Hoy no era un día como los demás, ni él estaba dedicado a su quehacer de todos los días. Habían surgido antiguos y oscuros asuntos. Asuntos trágicos, que sólo él y Kanarack conocían. Y que sólo él y Kanarack podían solucionar. Volvió a inquietarle la idea de que si las cosas fallaban, Vera podía verse implicada, y acusada de complicidad involuntaria. Era muy probable que no terminara en la cárcel, pero su carrera y todo aquello por lo cual había trabajado podía verse perdido. Debería haber pensado en eso antes, incluso antes de comentárselo. Debería haberlo hecho, pero no había sido así, y el mal ya estaba hecho. Ahora tenía que pensar en lo que quedaba por hacer. Asegurarse de que las cosas no fallaran, de que él y Vera estuvieran protegidos.
De pronto ella le cogió la mano y lo hizo volverse para que la mirara. Al hacerlo, se dio cuenta de que ya no se encontraban en el bulevar Saint Jacques y que cruzaban el Jardín des Plantes, los antiguos jardines del Museo de Historia Natural, y que casi habían llegado al Sena.
– ¿Qué pasa? -preguntó él, intrigado.
Vera vio que Osborn la fijaba con la mirada, y supo que lo había sacado de una ensoñación.
– Quiero que vengas a mi piso -dijo.
– ¿Que quieres qué? -preguntó él, a todas luces desconcertado. La gente pasaba de prisa por todos lados y los jardineros, a pesar de la lluvia, comenzaban a preparar su trabajo del día.
– Decía que quiero que vengas a mi piso.
– ¿Por qué?
– Quiero darte un baño.
– ¿Un baño? '
– Sí.
A Osborn se le pintó una sonrisa en el rostro.

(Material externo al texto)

-- ==== Sys2Proof/Machine/Updates.lean ====
section
/-! DEFINITION. Images and updates (14 R619 to R624, 06 R268 to R277): staging, the checks of an image, the slots of
each kind, microcode patches over the cells one at a time, channel firmware port by port; and scrubbing (06 R267). -/

namespace Sys2Proof.Machine

/-! ### The fields of an image (06 R268, 14 R619, R620) -/

/-- The sizes of a slot (14 R619). -/
def slotSize (kind : Nat) : Nat :=
  match kind with
  | 1 => 8 * 2 ^ 20
  | 2 => 2 ^ 20
  | _ => 4 * 2 ^ 20

/-- MAGIC of a kind (14 R619). -/
def imageMagic (kind : Nat) : List Byte :=
  match kind with
  | 1 => [0x4D, 0x56, 0x42, 0x46]
  | 2 => [0x4D, 0x56, 0x55, 0x43]
  | 3 => [0x4D, 0x56, 0x43, 0x46]
  | _ => [0x4D, 0x56, 0x50, 0x42]

/-- Header fields (06 R268). -/
def imageKind (img : List Byte) : Nat := bytesAt img 6 1
def imageBase (img : List Byte) : Nat := bytesAt img 10 2
def imageStepping (img : List Byte) : Nat := bytesAt img 12 4
def imageRollback (img : List Byte) : Nat := bytesAt img 16 4
def imageRecords (img : List Byte) : Nat := bytesAt img 20 4
def imageBody (img : List Byte) : List Byte := img.drop 256

/-- Bytes that a format reserves read 0. -/
def zeroBytes (img : List Byte) (o n : Nat) : Bool := ((img.drop o).take n).all (· == 0)

/-! ### Microcode images (06 R245, R254, R269) -/

/-- A record of a patch is well formed: its address is in range and its reserved bits are 0 (06 R269). -/
def patchRecordOk (patch : List Byte) (r : Nat) : Bool :=
  let t := bytesAt patch (20 * r) 4
  let w := bytesAt patch (20 * r + 4) 16
  bitsOf t 30 13 == 0
    && (if bitsOf t 31 31 = 1 then decide (t % 8192 < 1024) && decide (w < 2 ^ 32) && bitsOf w 25 13 == 0
        else bitsOf w 30 0 == 0)

/-- The reserved fields of a full body are 0. -/
def fullBodyOk (body : List Byte) : Bool :=
  ((List.range 1024).all fun i => bitsOf (bytesAt body (4 * i) 4) 25 13 == 0)
    && (List.range 8192).all fun u => bitsOf (bytesAt body (4096 + 16 * u) 16) 30 0 == 0

/-- The functions of a long major (03 R117): how many FN values have an operation; a major of layout LS has no
FN, and all eight indices that R116 gives it must be VALID, since bits [14:12] of its words are the STMT field's (DESIGN
CHOICE, assumption 121). -/
def majorFns (major : Nat) : Nat :=
  match major with
  | 0x01 | 0x02 | 0x08 | 0x09 | 0x0A | 0x0B => 8
  | 0x18 | 0x19 | 0x1A | 0x1B | 0x1C | 0x1D | 0x22 | 0x23 => 8
  | 0x03 | 0x20 => 7
  | 0x04 | 0x26 => 6
  | 0x05 | 0x21 => 5
  | 0x1E | 0x36 => 4
  | 0x06 | 0x35 => 3
  | 0x24 | 0x25 | 0x29 | 0x2A | 0x2B | 0x31 | 0x34 => 2
  | 0x10 | 0x11 | 0x12 | 0x13 | 0x14 | 0x1F | 0x28 | 0x2C | 0x2D | 0x30 | 0x32 | 0x33 => 1
  | _ => 0

/-- Supervisor-only operations (03 R117), and commit-first ones (03 R151). -/
def majorSup (major fn : Nat) : Bool :=
  [0x1C, 0x1D, 0x32, 0x33, 0x34, 0x35, 0x36].contains major || (major == 0x1E && decide (2 ≤ fn))
def majorFirst (major fn : Nat) : Bool :=
  [0x1E, 0x1F, 0x24, 0x29, 0x2C, 0x2D, 0x33, 0x34].contains major || (major == 0x25 && fn == 1)

/-- VALID, SUP and CF of a dispatch entry are as 03 R116 to R118 and R151 give; VALID is 0 at a reserved index of 06
R255. -/
def dispatchOk (i w : Nat) : Bool :=
  let valid := bitsOf w 31 31 == 1
  let sup := bitsOf w 30 30 == 1
  let first := bitsOf w 29 29 == 1
  if i < 512 then
    let is := decide (i % 8 < majorFns (i / 8))
    valid == is && (!is || (sup == majorSup (i / 8) (i % 8) && first == majorFirst (i / 8) (i % 8)))
  else if i < 544 then
    let is := decide (i < 541)
    valid == is && (!is || (!sup && !first))
  else if i < 554 ∨ (560 ≤ i ∧ i < 570) then true
  else !valid

/-- A selector that DEST may name (06 R247). -/
def writable (d : Nat) : Bool :=
  [0x00, 0x01, 0x02, 0x15, 0x19, 0x1A].contains d || (decide (8 ≤ d) && decide (d ≤ 15)) || decide (0x20 ≤ d)

/-- START, NEXT and the sequential paths stay within the store, and DEST names what is writable (06 R270). -/
def placesOk (u w : Nat) : Bool :=
  (mwSeq w != 5 || decide (mwNext w + 15 ≤ 8191)) && (u != 8191 || !([1, 2, 4, 7].contains (mwSeq w)))
    && writable (mwDest w)

/-- A short operation's routine is one microword (06 R270). -/
def shortOk (w : Nat) : Bool :=
  mwClen w == 0 && mwSeq w == 6 && !mwTrail w && mwTokop w == 0 && mwUnit w == 0 && [0, 5, 6].contains (mwMemop w)

/-- What a trailing microword may do (06 R260): the ALU, micro-temporaries, TOKOP 2 and 3, SEQ 0 and 6. A DEST of 0 is
that of a microword that sets no DEST (DEDUCED, assumption 52). -/
def trailOk (w : Nat) : Bool :=
  !mwTrail w || ([0, 2, 3].contains (mwTokop w) && [0, 6].contains (mwSeq w) && mwMemop w == 0 && mwUnit w == 0
    && mwEvent w == 0 && mwSsr w == 0 && mwTchk w == 0 && !mwPoint w
    && (mwDest w == 0 || (decide (8 ≤ mwDest w) && decide (mwDest w ≤ 15))))

/-- A microword with PERFORM ends its routine, raises nothing and does not trail (06 R262). -/
def performOk (w : Nat) : Bool := !mwPerform w || (mwSeq w == 6 && mwEvent w == 0 && !mwTrail w)

/-- Where the sequencer may go after a microword other than a CALL or a RETURN (06 R252). -/
def nextOf (u w : Nat) : List Nat :=
  match mwSeq w with
  | 0 => [mwNext w]
  | 1 | 4 => [mwNext w, u + 1]
  | 5 => (List.range 16).map (mwNext w + ·)
  | 7 => [u + 1]
  | _ => []

/-- One round over the store: the addresses from which a goal is reached without passing a microword with CPOINT set.
A CALL goes on behind itself when its routine returns so. -/
def reachRound (mw : Nat → Nat) (goal : Nat → Bool) (back : List Nat) (known : List Nat) : List Nat :=
  (List.range 8192).filter fun u =>
    let w := mw u
    !mwPoint w && (goal w || (nextOf u w).any known.contains
      || (mwSeq w == 2 && (known.contains (mwNext w) || (back.contains (mwNext w) && known.contains (u + 1)))))

/-- The addresses from which a RETURN is reached without CPOINT. -/
def returnRound (mw : Nat → Nat) (known : List Nat) : List Nat :=
  (List.range 8192).filter fun u =>
    let w := mw u
    !mwPoint w && (mwSeq w == 3 || (nextOf u w).any known.contains
      || (mwSeq w == 2 && known.contains (mwNext w) && known.contains (u + 1)))

/-- The least set that a round keeps: as many rounds as the store has addresses reach it. -/
def fixpoint (round : List Nat → List Nat) : Nat → List Nat
  | 0 => []
  | n + 1 => round (fixpoint round n)

/-- An event-entry routine is straight-line and its holds total 11 cc (06 R264). -/
def entryRoutineOk (mw : Nat → Nat) (u held : Nat) : Nat → Bool
  | 0 => false
  | n + 1 =>
    let w := mw u
    let held := held + mwClen w + 1
    if mwSeq w = 6 then held == 11 else mwSeq w == 0 && entryRoutineOk mw (mwNext w) held n

/-- Checks 6 to 9 of 06 R270, of the image that results: the number of the first that fails. -/
def ucodeFault (body patch : List Byte) : Option Nat :=
  let mw := microOf body patch
  let de := dispatchOf body patch
  let store := List.range 8192
  let valid (i : Nat) : Bool := bitsOf (de i) 31 31 == 1
  let start (i : Nat) : Nat := bitsOf (de i) 12 0
  let back := fixpoint (returnRound mw) 8192
  let perform := fixpoint (reachRound mw mwPerform back) 8192
  let guarded (i : Nat) : Bool := !valid i || bitsOf (de i) 29 29 == 1 || !perform.contains (start i)
  if !((List.range 1024).all fun i => dispatchOk i (de i)) then some 6
  else if !(((List.range 1024).all fun i => !valid i || decide (start i ≤ 8191)) && store.all fun u => placesOk u (mw u)) then
    some 7
  else if !((List.range 29).all fun i => shortOk (mw (start (512 + i)))) then some 8
  else if !((store.all fun u => trailOk (mw u) && performOk (mw u)) && (List.range 1024).all guarded
      && (List.range 7).all fun i => !valid (545 + i) || entryRoutineOk mw (start (545 + i)) 0 12) then some 9
  else none

/-! ### The checks (06 R270, 14 R620) -/

/-- Check 1: MAGIC, FORMAT, KIND, BODY_LEN and RECORDS are consistent, and every reserved field is 0. -/
def formatOk (kind : Nat) (img : List Byte) : Bool :=
  let body := imageBody img
  img.take 4 == imageMagic kind && bytesAt img 4 2 == 1 && decide (256 ≤ img.length) && bytesAt img 24 4 == body.length
    && zeroBytes img 7 1 && (kind == 4 || zeroBytes img 28 4) && zeroBytes img 80 48 && zeroBytes img 224 32
    && (if kind ≠ 2 then imageKind img == 1 && imageRecords img == 0 && imageBase img == 0
        else if imageKind img = 1 then
          imageBase img == 0 && imageRecords img == 8192 && body.length == 135168 && fullBodyOk body
        else
          imageKind img == 2 && decide (1 ≤ imageRecords img) && decide (imageRecords img ≤ 9216)
            && body.length == 20 * imageRecords img && (List.range (imageRecords img)).all (patchRecordOk body))

/-- Check 3: the signature over the header's first 128 bytes, and the digest of the body. The key is a public point:
0x04, then x and y. -/
def signatureOk (key img : List Byte) : Bool :=
  let x := beNat ((key.drop 1).take 48)
  let y := beNat ((key.drop 49).take 48)
  (img.drop 32).take 48 == Digest.sha384 (imageBody img)
    && Ecdsa.verify Ecdsa.p384 x y (Digest.sha384 (img.take 128)) ((img.drop 128).take 96)

/-- Check 5, of a patch: BASE is the running VERSION, and each TARGET is named once. -/
def baseOk (running : Nat) (img : List Byte) : Bool :=
  imageKind img != 2 || (imageBase img == running
    && (let ts := (List.range (imageRecords img)).map fun r => bytesAt (imageBody img) (20 * r) 4
        ts == ts.eraseDups))

/-- The STATUS and DETAIL of the first check that an image fails; the module's stepping is B1. `running` and `full` are
the version a patch must name and the body it goes over. -/
def State.imageFault (s : State) (kind : Nat) (img : List Byte) (running : Nat) (full : List Byte) : Option (Nat × Nat) :=
  let key := if kind = 4 then s.ben.bootKey else Config.imageKey
  if !formatOk kind img then some (stImage, 1)
  else if !(imageStepping img).testBit 3 then some (stStepping, 0)
  else if key = [] ∨ !signatureOk key img then some (stSignature, 0)
  else if kind ≠ 4 ∧ imageRollback img < (s.fwKind kind).counter then some (stRollback, 0)
  else if kind ≠ 2 then none
  else if !baseOk running img then some (stImage, 5)
  else
    let found := if imageKind img = 2 then ucodeFault full (imageBody img) else ucodeFault (imageBody img) []
    found.map fun n => (stImage, n)

/-! ### The log of updates (14 R617) -/

/-- An update record. FREE VALUE: its step code, which the manual does not number (assumption 53). -/
def State.logUpdate (s : State) (kind version status count : Nat) : State :=
  let (step, s) := s.drawBytes 1
  s.log 7 noPart ([BitVec.ofNat 8 kind] ++ step ++ natLe 2 version ++ natLe 2 status ++ natLe 2 count)

/-- An update command ends: its record and its response. -/
def State.endUpdate (s : State) (m : BitVec 5) (kind status detail count : Nat) (payload : List Byte) : State :=
  (s.logUpdate kind ((s.fwKind kind).version kind (s.fwKind kind).active) status count).respond m status detail payload

/-! ### Staging (14 R621) -/

/-- `fw.stage` (14 R621); an image longer than its slot has no room (DESIGN CHOICE, assumption 51). -/
def execFwStage (m : BitVec 5) (s : State) : Outcome :=
  onCommand m 0x0501 s fun s r =>
    let kind := bytesAt r 0 1
    let key := stageKey kind (bytesAt r 1 1)
    let old := if bytesAt r 2 1 % 2 = 1 then [] else (s.staged key).bytes
    let bytes := old ++ r.drop 8
    if bytesAt r 4 4 ≠ old.length then s.respond m stField 4 []
    else if slotSize kind < bytes.length then s.fails m stResource
    else (s.setStaged key { bytes := bytes, complete := 2 ≤ bytesAt r 2 1 }).okay m (natLe 4 bytes.length)

/-! ### Slots (14 R619, R622, R624) -/

/-- Write an image, and the patch over it, into a slot. -/
def FwKind.put (x : FwKind) (slotB : Bool) (img patch : List Byte) : FwKind :=
  if slotB then { x with imgB := img, patchB := patch } else { x with imgA := img, patchA := patch }

/-- The microcode of a slot, as a bank holds it (06 R243, R271). -/
def FwKind.ucImage (x : FwKind) (slotB : Bool) : UcImage :=
  { body := imageBody (x.image slotB), patch := imageBody (x.over slotB) }

/-- The slot selector is switched, and the slot that is now active is on trial. -/
def FwKind.switched (x : FwKind) : FwKind := { x with active := !x.active, trial := true, trialFails := 0 }

/-- The image on top in a slot: its patch where it has one. -/
def FwKind.top (x : FwKind) (slotB : Bool) : List Byte := if x.over slotB = [] then x.image slotB else x.over slotB

/-- ROLLBACK of the image on top in a slot (14 R624). -/
def FwKind.rollback (x : FwKind) (kind : Nat) (slotB : Bool) : Nat :=
  if x.top slotB = [] then (Config.shippedRollback kind).toNat else imageRollback (x.top slotB)

/-- What `fw.commit` puts into the inactive slot before it is switched (14 R622). -/
def State.stageIntoSlot (s : State) (kind : Nat) : State :=
  let img := (s.staged (stageKey kind 0)).bytes
  s.modFwKind kind fun x =>
    if kind = 2 ∧ imageKind img = 2 then x.put (!x.active) (x.image x.active) img else x.put (!x.active) img []

/-- A commit or a revert of a kind switches its slot: a commit fills the inactive slot first. -/
def State.switchSlot (s : State) (kind : Nat) (commit : Bool) : State :=
  (if commit then s.stageIntoSlot kind else s).modFwKind kind FwKind.switched

/-- The STATUS and DETAIL with which a commit or a revert of kind 1 to 3 is refused (14 R622, R624). -/
def State.updateFault (s : State) (kind : Nat) (commit : Bool) : Option (Nat × Nat) :=
  let x := s.fwKind kind
  if commit then
    let st := s.staged (stageKey kind 0)
    if !st.complete then some (stState, 0)
    else s.imageFault kind st.bytes (x.version kind x.active) (imageBody (x.image x.active))
  else
    let other := x.image (!x.active)
    if !x.has (!x.active) then some (stNotFound, 0)
    else if x.top (!x.active) = [] then (if x.rollback kind (!x.active) < x.counter then some (stRollback, 0) else none)
    else s.imageFault kind (x.top (!x.active)) (x.version kind (!x.active)) (imageBody other)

– Primero no querías que te vieran conmigo, y ¿ahora me quieres llevar a tu piso?
– ¿Qué hay de malo en eso?
– ¿Sabes lo que estás haciendo? -preguntó Osborn, que la había visto sonrojarse.
– Sí, resulta que me he propuesto darte un baño, y en esa cosa que tienes por bañera en el hotel no podrías bañar ni a un perrito.
– ¿Y que pasa con… el franchute?
– No lo llames así.
– Si me dices cómo se llama, no lo llamaré así.
Vera guardó silencio durante un momento.
– Se acabó -dijo.
– ¿Sí? -Osborn pensaba que bromeaba.
– Sí.
– ¿Estás hablando en serio? – preguntó Osborn, cauteloso.
Ella asintió con la cabeza, definitivamente.
– ¿Desde cuándo?
– Desde… no sé cuando. Desde que lo decidí, y ya está -sentenció. No tenía ganas de analizarlo, y su voz se apagó.
Osborn no sabía qué pensar, no sabía qué sentir. El lunes le había dicho que no quería volver a verlo. Que tenía un amante, un hombre influyente en Francia. Hoy era jueves. Hoy, el hombre era él y no el otro. ¿Realmente lo quería tanto como para eso? ¿O tal vez el asunto del amante no había sido más que un cuento para alejarlo, una manera conveniente de terminar con una aventura pasajera?
Se levantó una brisa del río que a Vera le revolvió el pelo y ella se lo recogió detrás de la oreja. Sí, sabía lo que se jugaba pero no le importaba. Lo único que sabía era que en ese momento tenía ganas de hacer el amor con Paul Osborn, en su propio piso y en su propia cama.
Disponía de cuarenta y ocho horas antes de que comenzara su próximo turno. Francois, el «franchute» de Osborn, estaba en Nueva York y no la había llamado desde hacía varios días. En lo que a ella respectaba, tenía libertad para hacer lo que se le antojara, cuando y donde se le antojara.
– Estoy cansada. ¿Quieres venir o no? ¿Sí o no?
– ¿Estás segura?
– Estoy segura -dijo ella. Faltaban cinco minutos para las diez de la mañana.